## GIVEN RECORDS
-- ==== Sys2Proof/Laws/KeepsTime.lean ====
section
/-! SUPPORT. Each operation of Machine/Time.lean keeps what Keeps says. -/

set_option linter.unusedVariables false
set_option linter.tactic.unusedName false

namespace Sys2Proof.Machine

variable {qq : List Instr} {oo : List Out}

theorem keeps_ppsRise {s : State} (hs : Keeps qq oo s) : Keeps qq oo (State.ppsRise s) := by
  unfold State.ppsRise
  repeat' first
    | (with_reducible first | assumption | apply keeps_ite | apply keeps_emit)
    | (intro _; intros; try dsimp only)
    | split

theorem keeps_runClock {s : State} (n : Nat) (hs : Keeps qq oo s) : Keeps qq oo (State.runClock s n) := by
  unfold State.runClock
  try dsimp only
  repeat' first
    | (with_reducible first | assumption | apply keeps_ite | apply keeps_ppsRise)
    | (with_reducible apply Keeps.mk; dsimp only; with_reducible apply Keeps.ok)
    | split

theorem keeps_tick {s : State} (hs : Keeps qq oo s) : Keeps qq oo (State.tick s) := by
  unfold State.tick
  try dsimp only
  repeat' first
    | (with_reducible first | assumption | apply keeps_ite | apply keeps_runClock)
    | (with_reducible apply Keeps.mk; dsimp only; with_reducible apply Keeps.ok)
    | split

theorem keeps_execSecondsRollover {s : State} (hs : Keeps qq oo s) : KeepsOut qq oo (execSecondsRollover s) := by
  unfold execSecondsRollover
  repeat' first
    | (with_reducible first | assumption | exact trivial | apply keepsOut_next | apply keepsOut_ite | apply keeps_ite | apply keeps_runClock)
    | split

theorem keeps_stepClock {s : State} (ofs : Int) (hs : Keeps qq oo s) : Keeps qq oo (State.stepClock s ofs) := by
  unfold State.stepClock
  try dsimp only
  repeat' first
    | (with_reducible first | assumption | apply keeps_wr | apply keeps_setFld)
    | (with_reducible apply Keeps.mk; dsimp only; with_reducible apply Keeps.ok)

theorem keeps_writeStep {s : State} (o : Origin) (v : Nat) (hs : Keeps qq oo s) : Keeps qq oo (State.writeStep s o v) := by
  unfold State.writeStep
  repeat' first
    | (with_reducible first | assumption | apply keeps_ite | apply keeps_refuse | apply keeps_stepClock)
    | split

theorem keeps_execStep (o : Origin) (v : Nat) {s : State} (hs : Keeps qq oo s) : KeepsOut qq oo (execStep o v s) := by
  unfold execStep
  repeat' first
    | (with_reducible first | assumption | exact trivial | apply keepsOut_next | apply keepsOut_ite | apply keeps_act | apply keeps_writeStep)
    | (intro _; intros; try dsimp only)

theorem keeps_setPtp {s : State} (v : Nat) (hs : Keeps qq oo s) : Keeps qq oo (State.setPtp s v) := by
  unfold State.setPtp
  repeat' first
    | (with_reducible first | assumption | apply keeps_ite | apply keeps_wr | apply keeps_setFld)
    | split

theorem keeps_countSync {s : State} (offset : Int) (hs : Keeps qq oo s) : Keeps qq oo (State.countSync s offset) := by
  unfold State.countSync
  try dsimp only
  repeat' first
    | (with_reducible first | assumption | apply keeps_ite | apply keeps_setPtp)
    | (with_reducible apply Keeps.mk; dsimp only; with_reducible apply Keeps.ok)
    | split

theorem keeps_slew {s : State} (hs : Keeps qq oo s) : Keeps qq oo (State.slew s) := by
  unfold State.slew
  try dsimp only
  repeat' first
    | (with_reducible first | assumption | apply keeps_fresh | apply keeps_setReg)
    | (with_reducible apply Keeps.mk; dsimp only; with_reducible apply Keeps.ok)

theorem keeps_servo {s : State} (offset : Int) (hs : Keeps qq oo s) : Keeps qq oo (State.servo s offset) := by
  unfold State.servo
  try dsimp only
  repeat' first
    | (with_reducible first | assumption | apply keeps_ite | apply keeps_stepClock | apply keeps_slew | apply keeps_record)
    | (with_reducible apply Keeps.mk; dsimp only; with_reducible apply Keeps.ok)
    | split

theorem keeps_execPtpSync (offset : Int) (delay : Nat) (errNs : Nat) (gm : Nat) {s : State} (hs : Keeps qq oo s) : KeepsOut qq oo (execPtpSync offset delay errNs gm s) := by
  unfold execPtpSync
  try dsimp only
  repeat' first
    | (with_reducible first | assumption | exact trivial | apply keepsOut_next | apply keepsOut_ite | apply keeps_ite | apply keeps_wr64)
    | (with_reducible first | apply keeps_wr | apply keeps_maxFld | apply keeps_countSync | apply keeps_servo)
    | (with_reducible apply Keeps.mk; dsimp only; with_reducible apply Keeps.ok)
    | split

theorem keeps_execTimeGmLost {s : State} (hs : Keeps qq oo s) : KeepsOut qq oo (execTimeGmLost s) := by
  unfold execTimeGmLost
  repeat' first
    | (with_reducible first | assumption | exact trivial | apply keepsOut_next | apply keepsOut_ite | apply keeps_ite | apply keeps_record)
    | (with_reducible apply Keeps.mk; dsimp only; with_reducible apply Keeps.ok)
    | split

end Sys2Proof.Machine
end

## TO DO
Each entry needs to be given again exactly as it stands.

## REPLY
-- ==== Sys2Proof/Laws/KeepsTime.lean ====
section
/-! SUPPORT. Each operation of Machine/Time.lean keeps what Keeps says. -/

set_option linter.unusedVariables false
set_option linter.tactic.unusedName false

namespace Sys2Proof.Machine

variable {qq : List Instr} {oo : List Out}

theorem keeps_ppsRise {s : State} (hs : Keeps qq oo s) : Keeps qq oo (State.ppsRise s) := by
  unfold State.ppsRise
  repeat' first
    | (with_reducible first | assumption | apply keeps_ite | apply keeps_emit)
    | (intro _; intros; try dsimp only)
    | split

theorem keeps_runClock {s : State} (n : Nat) (hs : Keeps qq oo s) : Keeps qq oo (State.runClock s n) := by
  unfold State.runClock
  try dsimp only
  repeat' first
    | (with_reducible first | assumption | apply keeps_ite | apply keeps_ppsRise)
    | (with_reducible apply Keeps.mk; dsimp only; with_reducible apply Keeps.ok)
    | split

theorem keeps_tick {s : State} (hs : Keeps qq oo s) : Keeps qq oo (State.tick s) := by
  unfold State.tick
  try dsimp only
  repeat' first
    | (with_reducible first | assumption | apply keeps_ite | apply keeps_runClock)
    | (with_reducible apply Keeps.mk; dsimp only; with_reducible apply Keeps.ok)
    | split

theorem keeps_execSecondsRollover {s : State} (hs : Keeps qq oo s) : KeepsOut qq oo (execSecondsRollover s) := by
  unfold execSecondsRollover
  repeat' first
    | (with_reducible first | assumption | exact trivial | apply keepsOut_next | apply keepsOut_ite | apply keeps_ite | apply keeps_runClock)
    | split

theorem keeps_stepClock {s : State} (ofs : Int) (hs : Keeps qq oo s) : Keeps qq oo (State.stepClock s ofs) := by
  unfold State.stepClock
  try dsimp only
  repeat' first
    | (with_reducible first | assumption | apply keeps_wr | apply keeps_setFld)
    | (with_reducible apply Keeps.mk; dsimp only; with_reducible apply Keeps.ok)

theorem keeps_writeStep {s : State} (o : Origin) (v : Nat) (hs : Keeps qq oo s) : Keeps qq oo (State.writeStep s o v) := by
  unfold State.writeStep
  repeat' first
    | (with_reducible first | assumption | apply keeps_ite | apply keeps_refuse | apply keeps_stepClock)
    | split

theorem keeps_execStep (o : Origin) (v : Nat) {s : State} (hs : Keeps qq oo s) : KeepsOut qq oo (execStep o v s) := by
  unfold execStep
  repeat' first
    | (with_reducible first | assumption | exact trivial | apply keepsOut_next | apply keepsOut_ite | apply keeps_act | apply keeps_writeStep)
    | (intro _; intros; try dsimp only)

theorem keeps_setPtp {s : State} (v : Nat) (hs : Keeps qq oo s) : Keeps qq oo (State.setPtp s v) := by
  unfold State.setPtp
  repeat' first
    | (with_reducible first | assumption | apply keeps_ite | apply keeps_wr | apply keeps_setFld)
    | split

theorem keeps_countSync {s : State} (offset : Int) (hs : Keeps qq oo s) : Keeps qq oo (State.countSync s offset) := by
  unfold State.countSync
  try dsimp only
  repeat' first
    | (with_reducible first | assumption | apply keeps_ite | apply keeps_setPtp)
    | (with_reducible apply Keeps.mk; dsimp only; with_reducible apply Keeps.ok)
    | split

theorem keeps_slew {s : State} (hs : Keeps qq oo s) : Keeps qq oo (State.slew s) := by
  unfold State.slew
  try dsimp only
  repeat' first
    | (with_reducible first | assumption | apply keeps_fresh | apply keeps_setReg)
    | (with_reducible apply Keeps.mk; dsimp only; with_reducible apply Keeps.ok)

theorem keeps_servo {s : State} (offset : Int) (hs : Keeps qq oo s) : Keeps qq oo (State.servo s offset) := by
  unfold State.servo
  try dsimp only
  repeat' first
    | (with_reducible first | assumption | apply keeps_ite | apply keeps_stepClock | apply keeps_slew | apply keeps_record)
    | (with_reducible apply Keeps.mk; dsimp only; with_reducible apply Keeps.ok)
    | split

theorem keeps_execPtpSync (offset : Int) (delay : Nat) (errNs : Nat) (gm : Nat) {s : State} (hs : Keeps qq oo s) : KeepsOut qq oo (execPtpSync offset delay errNs gm s) := by
  unfold execPtpSync
  try dsimp only
  repeat' first
    | (with_reducible first | assumption | exact trivial | apply keepsOut_next | apply keepsOut_ite | apply keeps_ite | apply keeps_wr64)
    | (with_reducible first | apply keeps_wr | apply keeps_maxFld | apply keeps_countSync | apply keeps_servo)
    | (with_reducible apply Keeps.mk; dsimp only; with_reducible apply Keeps.ok)
    | split

theorem keeps_execTimeGmLost {s : State} (hs : Keeps qq oo s) : KeepsOut qq oo (execTimeGmLost s) := by
  unfold execTimeGmLost
  repeat' first
    | (with_reducible first | assumption | exact trivial | apply keepsOut_next | apply keepsOut_ite | apply keeps_ite | apply keeps_record)
    | (with_reducible apply Keeps.mk; dsimp only; with_reducible apply Keeps.ok)
    | split

end Sys2Proof.Machine
end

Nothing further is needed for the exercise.